── MATERIAL FOR THIS TASK

-- ==== Sys2Proof/Machine/Asm.lean ====
section
/-! DEFINITION. Assembler lines and the instructions they may assemble to (R76 to R84, R89), and
disassembly (R87). A line is given parsed: its spelling (R88) and the alias VAND (R86) are not modelled.
Nothing of the machine's step depends on this file (D22). -/

namespace Sys2Proof.Machine

/-- The assembler data types: I16 and I32, and the pseudo-instruction types (R76, R84). -/
inductive DataType where
  | i8
  | i16
  | i32
  | i64
  | f32
deriving DecidableEq, Repr

/-- A register name, `Dn` (R80) or `Qn` (R81). -/
inductive AsmReg where
  | d (n : BitVec 5)
  | q (n : BitVec 4)
deriving DecidableEq, Repr

/-- The width qualifier `<q>` (R79; its two values are PRESUMED, log 12). -/
inductive WidthQualifier where
  | narrow
  | wide
deriving DecidableEq, Repr

/-- A line `VBIC<c><q>.<dt> <Rd>, <Rd>, #<imm>` of the templates of R76. The mode of the assembler is
part of it; `conditional` says that `<c>` is written and is not "always"; `first` is the optional first
spelling of the register (R82); `imm` is the constant in the low bits of 64. -/
structure AsmLine where
  iset : ISet
  conditional : Bool
  width : Option WidthQualifier
  dtype : DataType
  first : Option AsmReg
  reg : AsmReg
  imm : BitVec 64
deriving DecidableEq, Repr

/-- The element size of a data type, in bits (R84). -/
def DataType.bits : DataType → Nat
  | .i8 => 8
  | .i16 => 16
  | .i32 => 32
  | .i64 => 64
  | .f32 => 32

/-- The written constant repeated to 64 bits at its own element size (R83, R84). -/
def DataType.pattern (t : DataType) (imm : BitVec 64) : BitVec 64 :=
  match t with
  | .i8 => (BitVec.replicate 8 (imm.extractLsb' 0 8)).setWidth 64
  | .i16 => (BitVec.replicate 4 (imm.extractLsb' 0 16)).setWidth 64
  | .i32 => (BitVec.replicate 2 (imm.extractLsb' 0 32)).setWidth 64
  | .i64 => imm
  | .f32 => (BitVec.replicate 2 (imm.extractLsb' 0 32)).setWidth 64

/-- The values of `cmode` of a class (R45). -/
def classCmodes (class2 : Bool) : List (BitVec 4) :=
  if class2 then [0b1001#4, 0b1011#4] else [0b0001#4, 0b0011#4, 0b0101#4, 0b0111#4]

/-- Some encoding of the class gives this pattern as its `imm64`, the expansion being `p`'s (R83). -/
def classGives (p : Params) (class2 : Bool) (pattern : BitVec 64) : Bool :=
  (classCmodes class2).any fun cmode =>
    (List.range 256).any fun b => advSIMDExpandImm p 1#1 cmode (BitVec.ofNat 8 b) == pattern

/-- Which classes a pattern written with a data type may be encoded in. I32 is only A1 or T1, I16 only A2
or T2 (R77). A pseudo data type may be in whichever class gives the pattern (R84); where both do, R84's
table has I8 expand to `VBIC.I16` and F32 to `VBIC.I32`, and leaves I64 either (log 12). -/
def DataType.allowsClass (t : DataType) (p : Params) (pattern : BitVec 64) (class2 : Bool) : Bool :=
  match t with
  | .i16 => class2
  | .i32 => !class2
  | .i64 => true
  | .i8 => class2 || !classGives p true pattern
  | .f32 => !class2 || !classGives p false pattern

/-- `Q` and `D:Vd` of a register name (R77, R80, R81). -/
def AsmReg.fields : AsmReg → Bool × RegNum
  | .d n => (false, n)
  | .q n => (true, lowerHalf n)

/-- What R78, R79 and R82 require of a line, whatever its constant. -/
def AsmLine.accepted (l : AsmLine) : Bool :=
  (l.iset == .t32 || !l.conditional)
    && l.width != some .narrow
    && (l.first == none || l.first == some l.reg)
    && decide (l.imm.toNat < 2 ^ l.dtype.bits)

/-- An assembler may assemble line `l` to instruction `i`, the expansion being `p`'s (R83, R89). Where
several encodings give the constant, the source does not say which is picked (R83), so each is allowed. -/
def assemblesTo (p : Params) (l : AsmLine) (i : Instr) : Bool :=
  l.accepted
    && wellFormed i
    && i.iset == l.iset
    && (i.isQ, i.reg) == l.reg.fields
    && advSIMDExpandImm p 1#1 i.cmode i.imm8 == l.dtype.pattern l.imm
    && l.dtype.allowsClass p (l.dtype.pattern l.imm) i.inClass2

/-- Disassembly (R87): `.I32` or `.I16`, a `D` name or the `Q` name `d/2`, and the element constant of
`imm64`. The UNDEFINED subspaces are no instruction. -/
def disassemble (p : Params) (i : Instr) : Option AsmLine :=
  if i.isUndefined then none
  else
    let imm64 := advSIMDExpandImm p 1#1 i.cmode i.imm8
    some
      { iset := i.iset
        conditional := false
        width := none
        dtype := if i.inClass2 then .i16 else .i32
        first := none
        reg := if i.isQ then .q (i.reg.extractLsb' 1 4) else .d i.reg
        imm := if i.inClass2 then (imm64.extractLsb' 0 16).setWidth 64
          else (imm64.extractLsb' 0 32).setWidth 64 }

end Sys2Proof.Machine
end

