-- ==== Sys2Proof/Tests/Slice0.lean ====
section
/-! SUPPORT. Tests. Words, fields and results are those written out in spec/95_test_vectors.md (named by
section) and in the rules R64 to R71; results that show an expanded immediate hold under the default
`P_EXPAND` (log 4). The witnesses show that the hypotheses of the statements can be met. -/

namespace Sys2Proof.Machine.Tests

/-! ### WellFormed: an ill-formed term for each check -/

theorem test_illFormed_A1D_class : wellFormed (.vbicA1D 0 0b1001 0) = false := by decide
theorem test_illFormed_A1D_even_cmode : wellFormed (.vbicA1D 0 0b0010 0) = false := by decide
theorem test_illFormed_A1Q_odd : wellFormed (.vbicA1Q 1 0b0001 0) = false := by decide
theorem test_illFormed_A1Q_class : wellFormed (.vbicA1Q 0 0b1001 0) = false := by decide
theorem test_illFormed_A2D_class : wellFormed (.vbicA2D 0 0b0001 0) = false := by decide
theorem test_illFormed_A2D_cmode_1101 : wellFormed (.vbicA2D 0 0b1101 0) = false := by decide
theorem test_illFormed_A2Q_odd : wellFormed (.vbicA2Q 31 0b1001 0) = false := by decide
theorem test_illFormed_A2Q_cmode_1111 : wellFormed (.vbicA2Q 0 0b1111 0) = false := by decide
theorem test_illFormed_T1D_class : wellFormed (.vbicT1D 0 0b1011 0) = false := by decide
theorem test_illFormed_T1Q_odd : wellFormed (.vbicT1Q 3 0b0111 0) = false := by decide
theorem test_illFormed_T2D_class : wellFormed (.vbicT2D 0 0b1000 0) = false := by decide
theorem test_illFormed_T2Q_odd : wellFormed (.vbicT2Q 5 0b1011 0) = false := by decide
theorem test_illFormed_undefinedA1Q_even : wellFormed (.undefinedA1Q 0 0b0001 0) = false := by decide
theorem test_illFormed_undefinedA2Q_class : wellFormed (.undefinedA2Q 1 0b0001 0) = false := by decide
theorem test_illFormed_undefinedT1Q_class : wellFormed (.undefinedT1Q 1 0b1001 0) = false := by decide
theorem test_illFormed_undefinedT2Q_even : wellFormed (.undefinedT2Q 30 0b1001 0) = false := by decide

/-! ### Decode (95_test_vectors.md section 2; the first bits of each are written out from R39 and R40) -/

theorem test_decode_A1D_bits :
    decode .a32 0b1111001_1_1_0_000_111_0000_0001_0_0_1_1_1111#32 = .instr (.vbicA1D 0 0b0001 0xFF) := by decide
theorem test_decode_A1D_d31 : decode .a32 0xF2C0F531#32 = .instr (.vbicA1D 31 0b0101 0x01) := by decide
theorem test_decode_A1Q_bits :
    decode .a32 0b1111001_1_1_0_000_010_0010_0011_0_1_1_1_1011#32 = .instr (.vbicA1Q 2 0b0011 0xAB) := by decide
theorem test_decode_A1Q_q15 : decode .a32 0xF3C7E77F#32 = .instr (.vbicA1Q 30 0b0111 0xFF) := by decide
theorem test_decode_A2D_bits :
    decode .a32 0b1111001_1_1_1_000_000_1111_1011_0_0_1_1_0000#32 = .instr (.vbicA2D 31 0b1011 0x80) := by decide
theorem test_decode_A2Q_bits :
    decode .a32 0b1111001_0_1_0_000_000_0000_1001_0_1_1_1_1111#32 = .instr (.vbicA2Q 0 0b1001 0x0F) := by decide
theorem test_decode_T1D_bits :
    decode .t32 0b111_1_11111_0_000_111_0000_0001_0_0_1_1_1111#32 = .instr (.vbicT1D 0 0b0001 0xFF) := by decide
theorem test_decode_T1D_d16 : decode .t32 0xEFC7073F#32 = .instr (.vbicT1D 16 0b0111 0x7F) := by decide
theorem test_decode_T1Q_bits :
    decode .t32 0b111_0_11111_0_000_011_1000_0101_0_1_1_1_1100#32 = .instr (.vbicT1Q 8 0b0101 0x3C) := by decide
theorem test_decode_T2D_bits :
    decode .t32 0b111_1_11111_0_000_010_0011_1001_0_0_1_1_0101#32 = .instr (.vbicT2D 3 0b1001 0xA5) := by decide
theorem test_decode_T2Q_bits :
    decode .t32 0b111_1_11111_1_000_111_0000_1011_0_1_1_1_1111#32 = .instr (.vbicT2Q 16 0b1011 0xFF) := by decide
theorem test_decode_undefinedA1Q : decode .a32 0xF387117F#32 = .instr (.undefinedA1Q 1 0b0001 0xFF) := by decide
theorem test_decode_undefinedA2Q : decode .a32 0xF2801970#32 = .instr (.undefinedA2Q 1 0b1001 0x00) := by decide
theorem test_decode_undefinedT1Q : decode .t32 0xFFC7F77F#32 = .instr (.undefinedT1Q 31 0b0111 0xFF) := by decide
theorem test_decode_undefinedT2Q : decode .t32 0xEF80F971#32 = .instr (.undefinedT2Q 15 0b1001 0x01) := by decide

/-- Section 2.1 and 2.2: every word the spec lists as `refuse Related`. -/
theorem test_decode_related :
    ([0xF2800030#32, 0xF2800830#32, 0xF2800C30#32, 0xF2800D30#32, 0xF2800E30#32, 0xF2800F30#32,
      0xF3C7FF3F#32].all fun w => decode .a32 w == .related) &&
    ([0xEF800030#32, 0xEF800D30#32].all fun w => decode .t32 w == .related) = true := by decide
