-- ==== Sys2Proof/Machine/Primitives.lean ====
section
/-! DEFINITION. The twelve combinational primitives (40_primitives.md R90 to R101). They read and write no state, set
no flag and raise no fault (R102). -/

namespace Sys2Proof.Machine

/-- ADD32: addition modulo 2^32; the carry is discarded (R90). -/
def add32 (x y : Word) : Word := x + y

/-- ROTR: circular right rotation; bit i of the result is bit (i + n) mod 32 of `x`, for every amount (R91). -/
def rotr (x : Word) (n : Nat) : Word := x.rotateRight n

/-- SHR: logical right shift; an amount of 32 or more gives 0 (R92). -/
def shr (x : Word) (n : Nat) : Word := x >>> n

/-- AND (R93). -/
def and32 (x y : Word) : Word := x &&& y

/-- XOR (R94). -/
def xor32 (x y : Word) : Word := x ^^^ y

/-- NOT (R95). -/
def not32 (x : Word) : Word := ~~~x

/-- CH, the document's `ch` (R96). -/
def ch (e f g : Word) : Word := xor32 (and32 e f) (and32 (not32 e) g)

/-- MAJ, the document's `maj` (R97). -/
def maj (a b c : Word) : Word := xor32 (xor32 (and32 a b) (and32 a c)) (and32 b c)

/-- BSIG0, the document's `S0` (R98). -/
def bsig0 (x : Word) : Word := xor32 (xor32 (rotr x 2) (rotr x 13)) (rotr x 22)

/-- BSIG1, the document's `S1` (R99). -/
def bsig1 (x : Word) : Word := xor32 (xor32 (rotr x 6) (rotr x 11)) (rotr x 25)

/-- SSIG0, the document's `s0` (R100). -/
def ssig0 (x : Word) : Word := xor32 (xor32 (rotr x 7) (rotr x 18)) (shr x 3)

/-- SSIG1, the document's `s1` (R101). -/
def ssig1 (x : Word) : Word := xor32 (xor32 (rotr x 17) (rotr x 19)) (shr x 10)

end Sys2Proof.Machine
end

────

WHAT YOU NEED TO DO | Only one part of the material above is to be transcribed, namely the lines starting with the line that has "def classGives (p" and going on through the line that has "element constant of", exactly as they stand.

SOLUTION |
def classGives (p : Params) (class2 : Bool) (pattern : BitVec 64) : Bool :=
  (classCmodes class2).any fun cmode =>
    (List.range 256).any fun b => advSIMDExpandImm p 1#1 cmode (BitVec.ofNat 8 b) == pattern

/-- Which classes a pattern written with a data type may be encoded in. I32 is only A1 or T1, I16 only A2
or T2 (R77). A pseudo data type may be in whichever class gives the pattern (R84); where both do, R84's
table has I8 expand to `VBIC.I16` and F32 to `VBIC.I32`, and leaves I64 either (log 12). -/
def DataType.allowsClass (t : DataType) (p : Params) (pattern : BitVec 64) (class2 : Bool) : Bool :=
  match t with
  | .i16 => class2
  | .i32 => !class2
  | .i64 => true
  | .i8 => class2 || !classGives p true pattern
  | .f32 => !class2 || !classGives p false pattern

/-- `Q` and `D:Vd` of a register name (R77, R80, R81). -/
def AsmReg.fields : AsmReg → Bool × RegNum
  | .d n => (false, n)
  | .q n => (true, lowerHalf n)

/-- What R78, R79 and R82 require of a line, whatever its constant. -/
def AsmLine.accepted (l : AsmLine) : Bool :=
  (l.iset == .t32 || !l.conditional)
    && l.width != some .narrow
    && (l.first == none || l.first == some l.reg)
    && decide (l.imm.toNat < 2 ^ l.dtype.bits)

/-- An assembler may assemble line `l` to instruction `i`, the expansion being `p`'s (R83, R89). Where
several encodings give the constant, the source does not say which is picked (R83), so each is allowed. -/
def assemblesTo (p : Params) (l : AsmLine) (i : Instr) : Bool :=
  l.accepted
    && wellFormed i
    && i.iset == l.iset
    && (i.isQ, i.reg) == l.reg.fields
    && advSIMDExpandImm p 1#1 i.cmode i.imm8 == l.dtype.pattern l.imm
    && l.dtype.allowsClass p (l.dtype.pattern l.imm) i.inClass2

/-- Disassembly (R87): `.I32` or `.I16`, a `D` name or the `Q` name `d/2`, and the element constant of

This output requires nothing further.